Mix estaba sentado abajo en el salón, estudiando las Páginas Amarillas, aunque hacía ya una hora que debería estar trabajando. Tenía tantos mensajes en el teléfono móvil que los borró todos sin ni siquiera leerlos. Lo ideal sería telefonear a todos esos especialistas en carcoma para averiguar cuál de ellos era el que iba a venir, pero había docenas, por no decir cientos. Hizo un intento de prueba en dos de ellos y hubiera tenido que mantenerse tanto rato a la espera, apretando ahora una tecla y luego otra mientras escuchaba el hilo musical que al final abandonó. Lo único que podía hacer era tomarse el día libre, quedarse allí y abrir personalmente la puerta al empleado. O más bien no abrírsela, decirle que ya no requerían de sus servicios. Si esa tal señora Fordyce o la otra insistían en quedarse, bien podría ser que tuvieran un altercado en el umbral. Mix tenía que evitar de algún modo que eso ocurriera.
Tendría que llamar a la oficina central y decir que estaba enfermo.
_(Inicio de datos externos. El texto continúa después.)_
/-- The context of a check-value unit (R212), beside what `Cvu` and `Chk.engines` hold: its state, the mismatch kind and
retry count of the pending line, the latent-test phase and the fault counter. -/
structure UnitCtx where
  state : UnitState
  kind : Option MisKind
  retries : Nat
  latent : Fin 16
  faults : BitVec 32
deriving DecidableEq, Repr

/-- An opinion pair that stands in a row's retry (R215): the two spares by number 0 to 3 (PE32, PE33, SE32, SE33), lower
side first, and the checkpoint they have loaded. -/
structure Opinion where
  row : Fin 16
  lower : Fin 4
  upper : Fin 4
  run : PipeRun
deriving DecidableEq, Repr

/-- A pending injection (R224): how many more times it acts. -/
structure Injection where
  target : Fin 8
  row : Fin 16
  left : Nat
  mask : Byte
  position : Nat
  line : Nat
deriving DecidableEq, Repr

/-- The checking blocks. -/
structure Chk where
  cvus : Vector Cvu 32
  /-- The contexts of the functions of units 0 to 37 (R212). -/
  ctxs : Vector UnitCtx 38
  /-- Which unit serves the function of unit n, n below 38: none when it is lost (R211, R213). -/
  units : Vector (Option (Fin 40)) 38
  /-- The primary and shadow engine of each half-row (01 R12). -/
  engines : Vector (Fin 34 × Fin 34) 32
  /-- Engines retired, by pipeline, bit e for engine e. -/
  retiredP : BitVec 34
  retiredS : BitVec 34
  opinions : List Opinion
  /-- Engines that took over: pipeline, engine, row, line (R218). -/
  tookOver : List (Pipe × Fin 34 × Fin 16 × Nat)
  shadowOff : Bool
  injections : List Injection
  misTransient : BitVec 32
  misLasting : BitVec 32
  pourTransient : BitVec 32
  pourLasting : BitVec 32
  cvuFaults : BitVec 32
deriving DecidableEq, Repr

/-! ### Correction transactions (08) -/

/-- A member's decoded body (R177). -/
inductive Member where
  | toneCurve (curve : Nat) (entries : List Nat)
  | rowTone (row : Fin 16) (curve : Nat) (shift : Int)
  | pncRange (first : Nat) (entries : List (Nat × Int))
  | blanket (left right inset : Nat)
  | netSet (entries : List NetEntry)
  | netClear (first count : Nat)
  | binding (b : Binding)
  | rowTrim (row : Fin 16) (delta : Bool) (trim : Int)
deriving DecidableEq, Repr

/-- The states of a group. -/
inductive GroupState where
  | isOpen | sealed | prepared | aborted
deriving DecidableEq, Repr

/-- A correction group. -/
structure Group where
  id : BitVec 32
  chain : Bool
  state : GroupState
  /-- Members in order, with the length of their bodies. -/
  members : List (Member × Nat)
  /-- Loads of CAL: the index of the first member of each, and the generation it was computed from (23 R569). -/
  calBase : List (Nat × BitVec 32)
  /-- L, the coordinator and the vote's time while PREPARED (R193, R195). -/
  line : Nat
  coordinator : Fin 16
  votedAt : Nat
  /-- TXN_QUERY has been sent; the peers that answered, and that are known to be in reset. -/
  queried : Bool
  answered : BitVec 16
deriving DecidableEq, Repr

/-- A PREPARE this module coordinates (R194). -/
structure Coordination where
  group : BitVec 32
  line : Nat
  sentAt : Nat
  origin : Origin
deriving DecidableEq, Repr

/-- What a module remembers of a PREPARE or a decision (R194, R199, R202): the group, L and coordinator (0 where no PREPARE was seen),
the first NO vote it knows of, and how many more copies of the decision it ignores. -/
structure Voted where
  group : BitVec 32
  line : Nat
  coordinator : Fin 16
  no : Option NoVote
  skip : Nat
deriving DecidableEq, Repr

/-- The transaction unit. -/
structure Txn where
  newest : Gen
  older : Option Gen
  /-- E_r of each row the newest generation affects, while the older one lives (R190). -/
  eff : Vector (Option Nat) 16
  groups : List Group
  /-- The generation a sealed or prepared group has built (R182). -/
  built : Option Gen
  coordination : Option Coordination
  /-- Outcomes of the last 16 CHAIN groups prepared here: id, committed (R631). -/
  outcomes : List (BitVec 32 × Bool)
  /-- The last 16 groups a PREPARE or a decision has named. -/
  voted : List Voted
deriving DecidableEq, Repr

/-! ### Head link (12, 13) and head accounting (14) -/

/-- The states of a lane (12 R302). -/
inductive LaneState where
  | off | pll | signal | lock | align | equalise | ready | active | sleep | retrain | failed | test
deriving DecidableEq, Repr

/-- Block lock of a receiver (12 R286): locked or hunting, the candidate alignment in bits, and the headers counted: consecutive valid
ones while hunting, those of the present window while locked, and the invalid ones among the latter. -/
structure BlockSync where
  locked : Bool
  slip : Nat
  count : Nat
  bad : Nat
deriving DecidableEq, Repr

/-- A lane, head link 0 to 31, CHAIN-IN 32, CHAIN-OUT 33. -/
structure Lane where
  state : LaneState
  rxInv : Bool
  rxRev : Bool
  txInv : Bool
  txRev : Bool
  /-- Since when signal detect has been asserted without a break (12 R284, R302). -/
  signalAt : Option Nat
  sync : BlockSync
  ctle : Nat
  preset : Nat
  partnerPreset : Nat
  margin : Nat
  transients : BitVec 16
  /-- Presets, equaliser and polarity are stored for a wake or a retrain (12 R294). -/
  stored : Bool
  /-- The lane is waking with the stored values (12 R295). -/
  waking : Bool
  restarted : Bool
  since : Nat
  /-- The stage a retrain is in: 3 LOCK or 4 ALIGN (12 R293). -/
  stage : Nat
  /-- Consecutive agreeing training blocks (12 R284, R287); the `lane_id` last received, whether one has been, and whether its block
  came inverted. -/
  agree : Nat
  partnerId : Nat
  seenValid : Bool
  partnerInv : Bool
  /-- The partner's echo: id, inverted (12 R289). -/
  echo : Option (Nat × Bool)
  eqDone : Bool
  partnerEqDone : Bool
  partnerReady : Bool
  lossMask : BitVec 4
  dropped : BitVec 32
  /-- `seq` of the next training block it sends (12 R283). -/
  txSeq : BitVec 16
deriving DecidableEq, Repr

/-- A running or last lane test's counters of one lane (12 R304). -/
structure LaneTest where
  bits : BitVec 64
  errors : BitVec 64
  syncLosses : BitVec 32
  injected : BitVec 32
  inSync : Bool
  /-- The lane takes part in the test. -/
  selected : Bool
  /-- The pattern generator's register, and the checker's (12 R297). -/
  gen : BitVec 31
  reg : BitVec 31
  /-- Error-free bits before sync; bits and errors of the present window of 1,024 in sync (12 R298). -/
  run : Nat
  win : Nat
  winErrors : Nat
deriving DecidableEq, Repr

/-- The lane test in progress (12 R303). -/
structure TestRun where
  lanes : BitVec 32
  pattern : Nat
  mode : Nat
  inject : Nat
  injectExp : Nat
  durationMs : Nat
  started : Nat
  origin : Origin
deriving DecidableEq, Repr

/-- What a transmit lane has to send besides NOTICE blocks (13 R311). -/
inductive TxItem where
  | withhold (line : Nat) (reason : Byte)
  | flush (reason : Byte)
  | frame (line : Nat)
deriving DecidableEq, Repr

/-- A frame sent and not yet answered (13 R314). -/
structure Awaited where
  fseq : Byte
  line : Nat
  resend : Bool
  sentAt : Nat
  checkOk : Bool
deriving DecidableEq, Repr

/-- One head-link transmit lane's frame engine. -/
structure TxLane where
  fseq : Byte
  control : List TxItem
  resends : List Nat
  frames : List TxItem
  awaiting : List Awaited
  /-- A FLUSH ARM that waits for FLUSHED: fseq, when, tries (13 R319). -/
  flushWait : Option (Byte × Nat × Nat)
  flushed : Bool
  /-- When the frame last begun began, and when it ends or ended (13 R311). -/
  frameAt : Nat
  frameEnd : Nat
  /-- ACK blocks dropped: unawaited, and with a wrong lane (13 R313, R316). -/
  dropped : BitVec 32
  wiring : BitVec 32
deriving DecidableEq, Repr

/-- An HMC request (13 R321): type, payload, and the request of HEAD_TUNNEL that waits for its answer. -/
structure HmcReq where
  mtype : Byte
  payload : List Byte
  origin : Option Origin
deriving DecidableEq, Repr

/-- The lane settings of LANE_CONFIG (12 R301); no preset is negotiated. -/
structure LaneCfg where
  swing : Nat
  preset : Option Nat
  fixedCtle : Bool
  noTxFix : Bool
  ctleDb : Nat
  autoSleepMs : Nat
deriving DecidableEq, Repr

/-- A connector: its configuration (12 R301), its activity and its HMC. -/
structure Connector where
  cfg : LaneCfg
  /-- The settings of the present bring-up: LANE_CONFIG applies from the next (R301). -/
  inForce : LaneCfg
  /-- When the last bring-up or wake began. -/
  wokenAt : Nat
  /-- SLEEP is being entered; a WAKE waits for it to finish (12 R296). -/
  entering : Bool
  wakeAfter : Bool
  /-- SLEEP commands that wait until the connector is asleep. -/
  sleepReqs : List Origin
  /-- HLK_LINK has told that the connector is READY (12 R305). -/
  toldReady : Bool
  /-- HLK_WIRING has been posted in this bring-up for the receive, transmit direction. -/
  wiringRx : Bool
  wiringTx : Bool
  hmcQueue : List HmcReq
  /-- The request sent and not answered: mseq, when, tries. -/
  hmcWait : Option (Byte × Nat × Nat)
  /-- What the HMC receiver holds of the message it is in, from its `sync` (13 R321). -/
  rx : List Byte
  mseq : Byte
  /-- The IDENTIFY answer of this bring-up (13 R323). -/
  ident : Option (List Byte)
  /-- IDENTIFY and every HEAD_INFO of this bring-up have been answered (13 R324). -/
  identified : Bool
  hmcLasting : Bool
  statusAt : Nat
  crcErrors : BitVec 32
  faultBits : BitVec 4
deriving DecidableEq, Repr

/-- A LINK_CONTROL WAKE in progress (12 R300): connectors still open, and those that ended other than READY with the
status, in connector order. -/
structure WakeReq where
  origin : Origin
  open_ : BitVec 4
  named : BitVec 4
  bad : List (Fin 4 × Status)
  lanes : BitVec 32
deriving DecidableEq, Repr

/-- The head link. -/
structure Hlk where
  lanes : Vector Lane 34
  tx : Vector TxLane 32
  conns : Vector Connector 4
  wakes : List WakeReq
  test : Option TestRun
  tests : Vector LaneTest 32
deriving DecidableEq, Repr

/-- The states of a head's authentication (14 R350). -/
inductive AuthState where
  | absent | notRun | passed | failed | noKey
deriving DecidableEq, Repr

/-- A usage record (14 R344). -/
structure Usage where
  serial : BitVec 64
  recSeq : BitVec 32
  /-- The reserved bytes as they were received: `umac` and `ack_mac` cover them. A record of the module's own has zero there. -/
  res : BitVec 32
  lines : BitVec 64
  drops : BitVec 64
  umac : List Byte
deriving DecidableEq, Repr

/-- One head (13 R323, 14 R341 to R347). -/
structure Head where
  present : Bool
  headType : BitVec 16
  minFire : Nat
  serial : BitVec 64
  auth : AuthState
  keySlot : Option (Fin 8)
  transients : BitVec 16
  base : Usage
  pendLines : BitVec 64
  pendDrops : BitVec 64
  failCommits : BitVec 32
  nonce : List Byte
  /-- The present challenge or read has failed once. -/
  retried : Bool
  /-- The present commit has failed once (14 R346). -/
  commitRetried : Bool
  /-- Lines and drops lost at a reset, to be reported at the next identification (14 R347). -/
  lostCounts : Option (BitVec 64 × BitVec 64)
  /-- A commit is under way: the totals it carries, and whose request it answers. -/
  commit : Option (BitVec 64 × BitVec 64)
  commitFor : List Origin
deriving DecidableEq, Repr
El médico vendría durante la tarde y el hombre de la carcoma en cualquier momento. Aquella noche se suponía que iba a tomar una copa con Ed. Si no hubiese accedido a llevarle el té a la vieja Chawcer, no se hubiera enterado de lo del hombre de la carcoma… No soportaba pensar en las consecuencias. Ello lo llevó de nuevo a la habitación donde Danila yacía debajo de las tablas del suelo. Con aquel calor extremo, el olor era aún peor, era asqueroso, como las cosas que se pudren en el fondo de un frigorífico que alguien ha desenchufado. Tuvo ganas de romper una ventana para que se fuera un poco el hedor, pero pensó en el ruido que haría y en el alboroto que provocaría.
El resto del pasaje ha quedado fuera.